Por Douglas Garcia Tenedini
Quando meu filho nasceu, vivi a alegria que todo pai conhece. Fiz planos, imaginei seu crescimento, sonhei com as descobertas que faríamos juntos e com os momentos que marcaram a infância dos meus outros filhos.
Com o passar do tempo, percebemos que o desenvolvimento dele seguia um ritmo diferente. Vieram as consultas, as orientações médicas e, aos dois anos de idade, recebemos o diagnóstico de Transtorno do Espectro Autista (TEA), com necessidade de suporte nível 2.
Como acontece com muitas famílias, aquele foi um momento de muitas perguntas. Não porque o amor tivesse mudado, mas porque uma nova realidade se apresentava diante de nós. Era preciso compreender o que significava o autismo, conhecer os caminhos disponíveis e aprender como poderíamos oferecer ao nosso filho o melhor desenvolvimento possível.
A primeira pergunta que passou pela minha cabeça foi simples: e agora?
Com o tempo, encontrei a resposta.
Percebi que meu filho continuava sendo exatamente a mesma criança. O diagnóstico não mudava seu sorriso, sua personalidade, seu jeito de demonstrar carinho ou a alegria que ele trazia para nossa família. O que mudou foi o nosso olhar. Passamos a entender melhor suas necessidades e a descobrir novas formas de estimular seu desenvolvimento.
Nossa rotina ganhou consultas, terapias, orientações de profissionais e muitos aprendizados. Cada pequena conquista passou a ter um significado especial. Aprendi que respeitar o tempo de cada criança é uma das maiores demonstrações de amor que um pai pode oferecer.
Também descobri uma realidade que muitas pessoas ainda desconhecem. As famílias atípicas enfrentam desafios diários, seja na busca por tratamentos, na garantia de direitos ou na construção de uma verdadeira inclusão. Mas também vivem momentos de alegria, superação e orgulho que merecem ser compartilhados.
Ao longo dessa caminhada, ouvi muitas vezes: “Você é um pai especial” ou “Parabéns por estar presente”.
Recebo essas palavras com gratidão, mas acredito que estar ao lado dos filhos deveria ser algo natural. Cuidar, proteger, incentivar e participar da vida deles é parte da paternidade.
Foi justamente por acreditar nisso que aceitei escrever esta coluna.
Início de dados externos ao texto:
-- ==== Sys2Proof/Machine/MemCare.lean ====
section
/-! DEFINITION. Memory upkeep (R184, R186 to R188, R203): the SRAM scrubber, the DRAM patrol, refresh and temperature, and the recovery
sources of a failing tile. -/

namespace Sys2Proof.Machine

/-! ### Recovery sources -/

/-- R188: what a failing tile can be restored from. -/
inductive Source where
  /-- The Mooring copy in DRAM, at this address. -/
  | mooring (a : Nat)
  /-- The image copy of the Keeper (R114). -/
  | image
  /-- The checkpoint, restored by rollback. -/
  | checkpoint
  /-- A replay writes the tile before it reads it. -/
  | rewritten
  | none
  deriving DecidableEq, Repr

/-- R213: the tensors of a class bound in SRAM from the Mooring: MOORED (class 5) stays in DRAM; weights and Tally areas are copied. -/
def moorCopied (cls : Nat) : Bool := cls = 0 || cls = 6

/-- Tensors of the placement in force, with their class. -/
def placedNow (s : State) : List (Placed × Nat × Nat × Nat) :=
  match (bankOf s s.run.bank).placement, (bankOf s s.run.bank).img with
  | some pl, some im => pl.stations.flatMap fun r => r.tensors.map fun t =>
      match im.tensors.find? fun u => u.id = t.id with
      | some u => (t, u.cls, u.moff, r.phys)
      | none => (t, 0xFF, 0, r.phys)
  | _, _ => []

/-- A placement covers a byte address. -/
def covers (t : Placed) (space a : Nat) : Bool :=
  t.space = space && decide (t.addr ≤ a) && decide (a < t.addr + t.size * 4096)

/-- R188: a descriptor that an engine has issued in this step writes a handle over the tile. By R224 a tensor outside the checkpoint
set that a step writes is written there before it is read. -/
def engWrites (s : State) (space a : Nat) (g : Eng) : Bool :=
  (engOf s g).issues.any fun x =>
    let l := latch s g (fetchBytes s g x.1)
    decide (0 < x.2) && (List.range 4).any fun k => writesHandle (dOp l.w) (dW7 l.w) k &&
      match handleOf s g.st (nth l.h k) with
      | some h => overlap (allocRange h) (space, a / 4096 * 4096, 4096)
      | none => false

/-- R188: the step has written the tile before it read it. -/
def stepWrites (s : State) (space a : Nat) : Bool :=
  (List.finRange 16).any fun st => (List.finRange 17).any fun e => engWrites s space a ⟨st, e⟩

/-- R188: the recovery source of the tile that holds a byte address of SRAM (0) or DRAM (1). -/
def sourceOf (s : State) (space a : Nat) : Source :=
  if space = 2 then .image
  else match (placedNow s).find? fun e => covers e.1 space a with
    | none => .none
    | some (t, cls, moff, phys) =>
      if space = 0 && moorCopied cls then
        match s.run.mooring with
        | some m => .mooring (phys * 0x200000000 + (moorOf s m).off + moff * 4096 + (a - t.addr) / 4096 * 4096)
        | none => .none
      else if (ckTensors s).any fun p => p.1.id = t.id || p.2.id = t.id then .checkpoint
      else if stepWrites s space a then .rewritten
      else .none

/-- R185, R188: a tile restored from the Mooring copy, which is read under its code. -/
def restoreTile (a src : Nat) : M Unit := do
  let bs ← readMem 1 src 4096
  modify (pokeMem 0 (a / 4096 * 4096) bs)

/-! ### The SRAM scrubber -/

/-- Lines of a Station's SRAM. -/
def scrubLines : Nat := 0x100000

def putScrub (n : Nat) (c : Scrub) (s : State) : State := putStn n { stnOf s n with scrub := c } s

/-- R184: the scrubber may read a line. -/
def canScrub (s : State) (n : Nat) : Bool :=
  !railsOff s && bitAt (regGet s (pageBase (pgSram n) + 0x10)) 0 && decide (0 < (stnOf s n).scrub.left)

/-- The address of the line that the scrubber reads next. -/
def scrubLine (s : State) (n : Nat) : Nat := n * 0x4000000 + (stnOf s n).scrub.line % scrubLines * 64

/-- R188: the source of a repair outside a read fails itself: with a job in force that is a detected fault, else 0x2091 at once. -/
def sourceLost (f : Fail) (s : State) : State :=
  if s.life = .running || s.life = .held then detect f.code .chip f.tile s else noSource 1 ((f.tile.map Prod.snd).getD 0) s

/-- R188: an uncorrectable line outside a read is repaired at once from a source in DRAM, else it stays recorded. -/
def repairNow (a : Nat) (s : State) : State :=
  match sourceOf s 0 a with
  | .mooring src => match (restoreTile a src).go s with
    | (.ok _, s1) => s1
    | (.error f, s1) => sourceLost f s1
  | _ => s

/-- R184: one word of the line: a correction waits for its write-back. -/
def scrubWord (w : Nat) (s : State) : State :=
  let bad := nget s.sramEcc w
  let n := sramStn w
  if bad = 0 then s
  else if bad = 1 then
    let s1 := sramCorrected true w s
    let c := (stnOf s1 n).scrub
    putScrub n { c with pending := c.pending.filter (· != w / 64 * 64) ++ [w / 64 * 64] } s1
  else repairNow w (sramWord true w s).2

/-- R184: one line. -/
def scrubRead (n : Nat) (s : State) : State :=
  let a := scrubLine s n
  let s1 := (List.range 8).foldl (fun t i => scrubWord (a + 8 * i) t) s
  let c := (stnOf s1 n).scrub
  putScrub n { c with left := c.left - 1, line := (c.line + 1) % scrubLines } s1

/-- R184: SRAM_SCRUB_READ. -/
def execSramScrubRead (st : Fin 16) (us : List Upset) (s : State) : Res :=
  .next (if canScrub s st then scrubRead st (strikes us s) else strikes us s)

/-- R184: a corrected line is written back in an idle clock. -/
def writeBack (n l : Nat) (s : State) : State :=
  let c := (stnOf s n).scrub
  putScrub n { c with pending := c.pending.filter (· != l) }
    { s with sramEcc := s.sramEcc.filter fun e => !(e.2 = 1 && e.1 / 64 * 64 = l) }

/-- R184: SCRUB_WRITEBACK. -/
def execScrubWriteback (st : Fin 16) (s : State) : Res :=
  .next (match (stnOf s st).scrub.pending with
    | l :: _ => writeBack st l s
    | [] => s)

/-- R184: the period ends: an unfinished pass gives notice 0x0030, and the next starts where it stopped. -/
def scrubEnd (n : Nat) (s : State) : State :=
  let c := (stnOf s n).scrub
  let s1 := putScrub n { c with left := scrubLines, perBank := [] } s
  if 0 < c.left then raise 0x0030 (pgSram n) 0 0x0030 0 0 s1 else s1

/-- R184: SCRUB_PERIOD_END. -/
def execScrubPeriodEnd (st : Fin 16) (s : State) : Res := .next (if railsOff s then s else scrubEnd st s)

/-! ### DRAM -/

/-- Lines of a channel. -/
def patrolLines : Nat := 0x800000

/-- R179: DRAM address of line i of a channel. -/
def chanLine (ch i : Nat) : Nat :=
  ch / 16 * 0x200000000 + i * 64 / 4096 * 0x10000 + ch % 16 * 4096 + i * 64 % 4096

/-- R187: the channel stands in a Strict Timing refresh window. -/
def inWindow (s : State) (ch : Nat) : Bool := strictOn s && decide ((s.watch + 3900 - 240 * (ch % 16)) % 3900 < 117)

/-- R186, R203: the patrol may read a line of a channel. -/
def canPatrol (s : State) (ch : Nat) : Bool :=
  !railsOff s && !(dramOf s (ch / 16)).selfRefresh && bitAt (regGet s (pageBase (pgDrm (ch / 16)) + 0x10)) 0 && !inWindow s ch

/-- R186, R184: the corrected lines of a channel are written back in its next idle clock. -/
def patrolBack (ch : Nat) (s : State) : State :=
  let d := dramOf s (ch / 16)
  putDramSt (ch / 16) { d with pending := d.pending.filter fun l => dramChan l != ch }
    { s with dramEcc := s.dramEcc.filter fun e => !(dramChan e.1 = ch && d.pending.contains e.1) }

/-- R186: one line, after the write-backs that wait; at the end of a pass the counts of the channel start again. -/
def patrolRead (ch : Nat) (s0 : State) : State :=
  let n := ch / 16
  let s := patrolBack ch s0
  let i := nget (dramOf s n).patrol (ch % 16)
  let s1 := (dramWord true (chanLine ch i) s).2
  let d := dramOf s1 n
  let s2 := putDramSt n { d with patrol := tput d.patrol (ch % 16) ((i + 1) % patrolLines) } s1
  if i + 1 = patrolLines then { s2 with symCount := s2.symCount.filter fun e => e.1 / 36 != ch } else s2

/-- R186: DRAM_PATROL_READ. -/
def execDramPatrolRead (ch : Fin 256) (us : List Upset) (s : State) : Res :=
  .next (if canPatrol s ch then patrolRead ch (strikes us s) else strikes us s)

/-- R187: the start of the next refresh of a channel: in Strict Timing the next fixed window, else where the controller puts it. -/
def refreshAt (s : State) (ch : Nat) : Nat :=
  if strictOn s then s.watch + (240 * (ch % 16) + 3900 - s.watch % 3900) % 3900 else s.watch

/-- R187: a refresh starts. -/
def refresh (ch : Nat) (s : State) : State :=
  let s1 := watchTo (refreshAt s ch) s
  let d := dramOf s1 (ch / 16)
  putDramSt (ch / 16) { d with refreshed := tput d.refreshed (ch % 16) s1.watch } s1

/-- R187: DRAM_REFRESH. -/
def execDramRefresh (ch : Fin 256) (s : State) : Res :=
  .next (if railsOff s || (dramOf s (ch.val / 16)).selfRefresh then s else refresh ch s)

/-- R187: DRAM_TEMPERATURE_READ; HOT doubles the default refresh rate. -/
def execDramTemperatureRead (group : Fin 16) (celsius : Nat) (s : State) : Res :=
  .next (if railsOff s then s else putDramSt group { dramOf s group with temp := celsius % 256 } s)

end Sys2Proof.Machine
end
Quero compartilhar experiências reais, conversar sobre autismo, inclusão, direitos, educação e acessibilidade. Quero falar não apenas dos desafios, mas também das conquistas, das descobertas e das alegrias que fazem parte da vida de tantas famílias.
Se você também é pai, mãe ou familiar de uma criança autista e está começando essa caminhada, saiba que você não está sozinho. Sempre haverá muito a aprender, mas também haverá motivos para comemorar cada avanço, por menor que ele pareça.
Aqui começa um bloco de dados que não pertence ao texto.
-- ==== Sys2Proof/Machine/LinkOps.lean ====
section
/-! DEFINITION. What every part of the link layer shares: events of a LNK page (R322), how a link leaves UP (R318, R319), the error limit,
fencing (R317), DOWN (R314), and the Bulk queues of the chip (R303, R313). -/

namespace Sys2Proof.Machine

/-- A register of a link's page. -/
def lnkReg (l off : Nat) : Nat := pageBase (pgLnk l) + off

/-- R322: an event of a link's page: code and state, the partner's claimed chip number, and the detail. -/
def linkEvent (l code bit detail : Nat) (s : State) : State :=
  raise code (pgLnk l) bit (code + linkCode (linkOf s l).st * 2 ^ 16) (linkOf s l).claimed detail s

/-- R322: LEFT_UP, an event without a status code. -/
def leftUp (l : Nat) (s : State) : State :=
  setEvent (pgLnk l) 0 (linkCode (linkOf s l).st * 2 ^ 16) (linkOf s l).claimed 0 s

/-- Hardware adds to a saturating 32-bit counter. -/
def regAddSat (a n : Nat) (s : State) : State := regPut a (min 0xFFFFFFFF (regGet s a + n)) s

/-- R314: a link in DOWN, with the Watch of its next try; the Bulk flits that wait stay. -/
def downFrom (s : State) (k : Link) : Link :=
  { linkReset with
    cable := k.cable, bulkQ := k.bulkQ, rxBulk := k.rxBulk, errAt := k.errAt, flashAt := s.watch
    retryAt := s.watch + k.backoff, backoff := min (2 * k.backoff) 1000000000 }

def toDown (l : Nat) (s : State) : State := putLink l (downFrom s (linkOf s l)) s

/-- R318: GRACE of a link, in ticks. -/
def graceTicks (s : State) (l : Nat) : Nat := bits (regGet s (lnkReg l 0x40)) 13 0 * 1000

/-- R311: ACK_TIMEOUT of a link, in ticks. -/
def ackTicks (s : State) (l : Nat) : Nat := bits (regGet s (lnkReg l 0x40)) 25 16 * 1000

/-- R318, R319: a link leaves UP for RESUME and its GRACE starts; R263 handles a member link at once. -/
def leaveUp (l : Nat) (s : State) : State :=
  if (linkOf s l).st != .up then s
  else
    let s1 := leftUp l s
    linkLost l (putLink l { linkOf s1 l with st := .resume, graceAt := some (s.watch + graceTicks s l), nonceSent := [] } s1)

/-! ### Bulk -/

/-- R303: one flit of a message joins its parts. -/
def addPart (f : BulkFlit) (m : BulkMsg) : BulkMsg :=
  { m with
    parts := tput m.parts (hBIndex f.header) (f.payload.take (hLen f.header))
    last := if hLast f.header then some (hBIndex f.header) else m.last }

/-- A message is complete. -/
def msgWhole (m : BulkMsg) : Bool :=
  match m.last with
  | some n => m.parts.length = n + 1
  | none => false

/-- The message of a flit, so far. -/
def msgOf (s : State) (f : BulkFlit) : BulkMsg :=
  (s.fab.bulk.find? fun m => m.src = hSrc f.header && m.msgid = hMsgid f.header).getD
    ⟨hSrc f.header, hMsgid f.header, hBchan f.header, [], none⟩

/-- R194: a Mooring fill message: an 8-byte DRAM address and the weight bytes, written where they lie in one FILLING Mooring's extent,
else dropped (DESIGN CHOICE, assumption 51: the spec gives the message no layout). -/
def bulkFill (bs : List Byte) (s : State) : State :=
  let a := field bs 0 8
  let data := bs.drop 8
  match mooringAt s a with
  | some m =>
    let k := moorOf s m
    if k.st = .filling && decide (a < 0x2000000000) && decide (a % 0x200000000 + data.length ≤ k.off + k.len)
      then ((writeMem 1 a data).go s).2 else s
  | none => s

/-- R303: a whole message goes to the endpoint that its BCHAN names; Mooring fill writes weight blocks (R194). -/
def bulkArrives (m : BulkMsg) (s : State) : State :=
  let bs := m.parts.flatMap Prod.snd
  emit (.bulk m.bchan m.src bs) (if m.bchan = 1 then bulkFill bs s else s)

/-- R303: reassembly by (SRC, MSGID, INDEX); a duplicate is dropped, and a whole message goes to the endpoint of its BCHAN. -/
def takeBulk (f : BulkFlit) (s : State) : State :=
  let key := (hSrc f.header, hMsgid f.header)
  let m := msgOf s f
  if s.fab.bulkDone.contains key || (tget? m.parts (hBIndex f.header)).isSome then s
  else
    let m1 := addPart f m
    let rest := s.fab.bulk.filter fun x => !(x.src = key.1 && x.msgid = key.2)
    if msgWhole m1 then
      bulkArrives m1
        { s with fab := { s.fab with bulk := rest, bulkDone := (key :: s.fab.bulkDone).take 1024 } }
    else { s with fab := { s.fab with bulk := rest ++ [m1] } }

/-- R313: Flashes of one round trip, plus 4. -/
def offRoom (k : Link) : Nat := ceilDiv (2 * pathDelay k) (flashTicks k.rate) + 4

/-- R313: OFF is set above 128 − H flits and cleared at 32 or fewer. -/
def setOff (l : Nat) (s : State) : State :=
  let k := linkOf s l
  let n := k.rxBulk.length
  putLink l { k with offOut := if 128 < n + offRoom k then true else if n ≤ 32 then false else k.offOut } s

/-- R303: the receive buffer of a link empties into this Keeper and into the queues that have room, oldest first. -/
def drainRx (l : Nat) : Nat → State → State
  | 0, s => s
  | n + 1, s =>
    match (linkOf s l).rxBulk with
    | [] => s
    | f :: r =>
      let s1 := putLink l { linkOf s l with rxBulk := r } s
      match bulkRoute s (hDest f.header) with
      | none => drainRx l n (takeBulk f s1)
      | some o => if (linkOf s1 o).bulkQ.length < 128 then drainRx l n (pushBulk o f s1) else s

/-- A queue has gained room: every receive buffer is tried, and this Keeper's own flits. -/
def drainAll (s : State) : State :=
  drainOut ((List.range 96).foldl (fun t l => if (linkOf t l).rxBulk.isEmpty then t else setOff l (drainRx l 128 t)) s)

/-! ### Fencing and the error limit -/

/-- R314, R317: a link is fenced; what it held for its partner goes. The code's event is captured, as the worked
example of R479 shows. -/
def fence (l code bit detail : Nat) (s : State) : State :=
  let k := linkOf s l
  let s1 := linkEvent l code bit detail s
  let s2 := if k.st = .up then leftUp l s1 else s1
  let s3 := putLink l { linkReset with st := .fenced, cable := k.cable, claimed := k.claimed, rxBulk := k.rxBulk } s2
  drainAll (if k.st = .up then linkLost l s3 else s3)

/-- R319: one CRC failure, tag failure or NAK request more; at the limit within one second 0x4012 is raised and the link leaves UP. -/
def noteErr (l : Nat) (s : State) : State :=
  let k := linkOf s l
  let es := s.watch :: k.errAt.filter fun w => decide (s.watch < w + 1000000000)
  let lim := bits (regGet s (lnkReg l 0x44)) 15 0
  if lim != 0 && decide (lim ≤ es.length) && k.st = .up then
    leaveUp l (linkEvent l 0x4012 6 k.expect (putLink l { k with errAt := [] } s))
  else putLink l { k with errAt := es } s

end Sys2Proof.Machine
end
Meu filho me ensinou que cada pessoa tem seu próprio tempo, sua própria forma de enxergar o mundo e um potencial único para se desenvolver.
Hoje, tenho certeza de que ser pai atípico não mudou o amor que sinto pelo meu filho. Apenas ampliou minha forma de compreender a infância, a inclusão e o verdadeiro significado de estar presente.
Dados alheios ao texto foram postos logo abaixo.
/-- R316: the transcript under a role byte. -/
def transcriptOf (s : State) (l role : Nat) : List Byte :=
  let k := linkOf s l
  let got := k.helloGot.getD []
  let hs := if isInitiator s l then k.helloSent ++ got else got ++ k.helloSent
  sha3 (ascii "UHLIVO-LINK-1" ++ leBytes 1 role ++ hs ++ if k.sealed then k.kemKey ++ k.kemCipher else [])

/-- R316, R317: role bytes. -/
def partnerRole (s : State) (l : Nat) : Nat := if isInitiator s l then 2 else 1
def ownRole (s : State) (l : Nat) : Nat := if isInitiator s l then 1 else 2

/-- R316, R437: this chip's third message: its signature over the transcript, after a responder's ciphertext; withheld with the Daymark. -/
def sendSignature (l : Nat) (s : State) : State :=
  let k := linkOf s l
  let cipher := if k.sealed && !isInitiator s l then k.kemCipher else []
  let sig := if daymarkOff s then [] else Config.dsaSign s.kpr.fuses.seed (transcriptOf s l (ownRole s l))
  putLink l { k with msg := cipher ++ sig, msgAt := 0 } s

/-- R317: a responder takes the initiator's encapsulation key, makes the ciphertext and signs. -/
def linkRespond (l : Nat) (kem : List Byte) (s : State) : State :=
  let k := linkOf s l
  let k1 := if k.sealed then { k with kemKey := kem, kemCipher := Config.kemEncaps kem k.kemNo, shared := Config.kemSecret kem k.kemNo } else k
  sendSignature l (putLink l k1 s)

/-- R432: LINK_OWNED wants an owner certificate by a CA key of the record. -/
def ownerPolicyOk (s : State) (key ownerCert : List Byte) : Bool :=
  !bitAt s.kpr.sec.policy 1 || (ownerKeys s).any fun k => bitAt k.roles 3 && Config.ownerCertOk k.key key ownerCert

/-- R316, R317: a partner's chain and the owner policy; with an initiator's chain comes its encapsulation key. -/
def takeChain (l : Nat) (chain ownerCert kem : List Byte) (s : State) : State :=
  match Config.chainKey chain with
  | some key =>
    if ownerPolicyOk s key ownerCert then
      (let s1 := putLink l { linkOf s l with chainKey := some key } s
       if isInitiator s l then s1 else linkRespond l kem s1)
    else fence l 0x4001 2 0 s
  | none => fence l 0x4001 2 0 s

/-- R316: LINK_CERT_CHAIN. -/
def execLinkCertChain (l : LinkNo) (m : ChainMsg) (ownerCert : List Byte) (s : State) : Res :=
  .next (if (linkOf s l).st = .auth && (linkOf s l).helloGot.isSome && (linkOf s l).chainKey.isNone then
      takeChain l m.chain ownerCert m.kem s
    else s)

/-- R317: key of a direction. -/
def sealKey (secret transcript : List Byte) (dir : Nat) : List Byte := sha3 (secret ++ transcript ++ leBytes 1 dir)

/-- R316 to R318: authentication is complete: the partner, the keys and the session secret, all from the transcript of the initiator's
role (assumption 20). -/
def authDone (l : Nat) (s : State) : State :=
  let k := linkOf s l
  let t := transcriptOf s l 1
  putLink l { k with
    st := .position, partner := some k.claimed, transcript := t, secret := sha3 (t ++ ascii "UHLIVO-RESUME")
    keyTx := if k.sealed then sealKey k.shared t (dirTx s l) else [], keyRx := if k.sealed then sealKey k.shared t (dirRx s l) else []
    sentUnder := 0, gotUnder := 0, tagFails := 0 } s

/-- R247: the partner's signed position. -/
def checkPosition (l : Nat) (s : State) : State :=
  if (linkOf s l).partnerPos = expectPos s l then s else fence l 0x3003 8 (chipNo s) s

/-- R317: an initiator takes the responder's ciphertext, and signs. -/
def takeCipher (l : Nat) (kem : List Byte) (s : State) : State :=
  if !isInitiator s l then s
  else
    let k := linkOf s l
    sendSignature l (putLink l (if k.sealed then { k with kemCipher := kem, shared := Config.kemDecaps k.kemNo kem } else k) s)

/-- R316, R437: the partner's signature, with a responder's ciphertext before it. Without its own Daymark the link fails AUTH. -/
def takeSignature (l : Nat) (key sig kem : List Byte) (s : State) : State :=
  let s1 := takeCipher l kem s
  if daymarkOff s1 || !Config.dsaVerify key (transcriptOf s1 l (partnerRole s1 l)) sig then fence l 0x4001 2 0 s1
  else checkPosition l (authDone l s1)

/-- R316: LINK_TRANSCRIPT_SIGNATURE: an ML-DSA-44 signature comes in its three parts, in order (assumption 20). -/
def execLinkTranscriptSignature (l : LinkNo) (sigC sigZ sigH kem : List Byte) (s : State) : Res :=
  .next (if (linkOf s l).st = .auth then
      match (linkOf s l).chainKey with
      | some key => takeSignature l key (sigC ++ sigZ ++ sigH) kem s
      | none => s
    else s)

/-! ### DELAY and UP -/

/-- R266, R271: a member link that is unfit for the schedule is recorded and counts as down. -/
def checkFit (l : Nat) (s : State) : State :=
  if isMember s l && (schedOf s).isSome && linkUnfit s l then
    linkLost l (report 0x3017 (pgLnk l) (putLink l { linkOf s l with unfit := true } s))
  else s

/-- R271: the channel delay: as measured, and 5 ticks for the seal. -/
def delayOf (k : Link) (ticks : Nat) : Nat := ticks + if k.sealed then 5 else 0

/-- R306, R314: full training ends: UP, with SEQ from 0. -/
def enterUp (l ticks : Nat) (s : State) : State :=
  let k := linkOf s l
  checkFit l (setOff l (putLink l { k with
    st := .up, delay := delayOf k ticks, unfit := false, graceAt := none, flashAt := s.watch, backoff := 1000000, seq := 0, buf := []
    ackAt := s.watch, timeouts := 0, expect := 0, got := [], ackValid := false, nak := none, asked := [], offIn := false
    late := [], staged := [], occ := [], frames := 0, fec := 0, errAt := [] } s))

/-- R271: DELAY_MEASURE_DONE. -/
def execDelayMeasureDone (l : LinkNo) (ticks : Nat) (s : State) : Res :=
  .next (if (linkOf s l).st = .delay then enterUp l ticks s else s)

/-! ### Loss and resume -/

/-- R314, R318, R319: loss of signal: UP goes to RESUME; full training starts over; RESUME has to relock. -/
def loseSignal (l : Nat) (s : State) : State :=
  match (linkOf s l).st with
  | .up => leaveUp l s
  | .resume => putLink l { linkOf s l with nonceSent := [] } s
  | .down | .fenced => s
  | _ => toDown l s

/-- R319: LOSS_OF_SIGNAL. -/
def execLossOfSignal (l : LinkNo) (s : State) : Res := .next (loseSignal l s)

/-- R318: both nonces, the initiator's first. -/
def bothNonces (s : State) (l : Nat) (got : List Byte) : List Byte :=
  let own := (linkOf s l).nonceSent
  if isInitiator s l then own ++ got else got ++ own

/-- R318: the proof that the holder of a role owes. -/
def proofOf (s : State) (l role : Nat) (nonces : List Byte) : List Byte := sha3 ((linkOf s l).secret ++ nonces ++ leBytes 1 role)

/-- R318: this chip's own proof goes out, after its nonce, in a TRAIN frame. -/
def sendProof (l : Nat) (nonces : List Byte) (s : State) : State :=
  emit (.wire l (trainWire ((linkOf s l).nonceSent ++ proofOf s l (ownRole s l) nonces) 0)) s

/-- R318: the session goes on: new keys, the delay measured again, every outstanding entry again, notice 0x0060. -/
def resumed (l : Nat) (nonces : List Byte) (ticks : Nat) (s : State) : State :=
  let k := linkOf s l
  let s1 := linkEvent l 0x0060 1 0 (putLink l { k with
    st := .up, delay := delayOf k ticks, graceAt := none, nonceSent := [], flashAt := s.watch, ackAt := s.watch, timeouts := 0
    keyTx := if k.sealed then sha3 (k.keyTx ++ nonces) else [], keyRx := if k.sealed then sha3 (k.keyRx ++ nonces) else []
    sentUnder := 0, gotUnder := 0, tagFails := 0, errAt := [], occ := [], buf := k.buf.map fun e => { e with again := true } } s)
  checkFit l s1

/-- R314, R318: a link goes DOWN and trains in full at once. -/
def fullTraining (l : Nat) (s : State) : State :=
  putLink l { downFrom s (linkOf s l) with retryAt := s.watch, backoff := 1000000 } s

/-- R318: the partner's resume proof, checked. -/
def takeProof (l : Nat) (nonce proof : List Byte) (ticks : Nat) (s : State) : State :=
  let ns := bothNonces s l nonce
  let s1 := sendProof l ns s
  if proof = proofOf s l (partnerRole s l) ns then resumed l ns ticks s1 else fullTraining l s1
É essa experiência que desejo compartilhar com você, a cada novo encontro nesta coluna.
Meu nome é Douglas Garcia Tenedini,
Eu tenho 46 anos, sou morador de Alvorada (RS), feirante e pai de três filhos: uma filha de 21 anos, um filho de 19 anos e um menino de 6 anos, que é autista nível 2 de suporte. A minha coluna A voz de um pai atípico que escolheu transformar desafios em luta por inclusão, respeito e dignidade.